> [THE DATA]:
'''
-- ==== Sys2Proof/Syntax.lean ====
section
/-! DEFINITION. The commands: one constructor for each row of spec/opcode_table.json, in the table's order.
The table gives the rows no operands and no bits; the operands are the model's (notes/assumptions/2.md).
`init` is the initiator ID of a write, `n` and `idx` the ring and the free-running index of a descriptor,
`h` the header of a Ransel message copy. -/

namespace Sys2Proof

open Machine (Req RanselHead LoopHead CutWait Control TetherImage)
'''
> [EXERCISE BRIEF]:
Set down exactly what runs from the line containing "The table gives" through the last line above, both lines included.

> [OUTPUT FOR THIS EXERCISE]:
The table gives the rows no operands and no bits; the operands are the model's (notes/assumptions/2.md).
`init` is the initiator ID of a write, `n` and `idx` the ring and the free-running index of a descriptor,
`h` the header of a Ransel message copy. -/

namespace Sys2Proof

open Machine (Req RanselHead LoopHead CutWait Control TetherImage)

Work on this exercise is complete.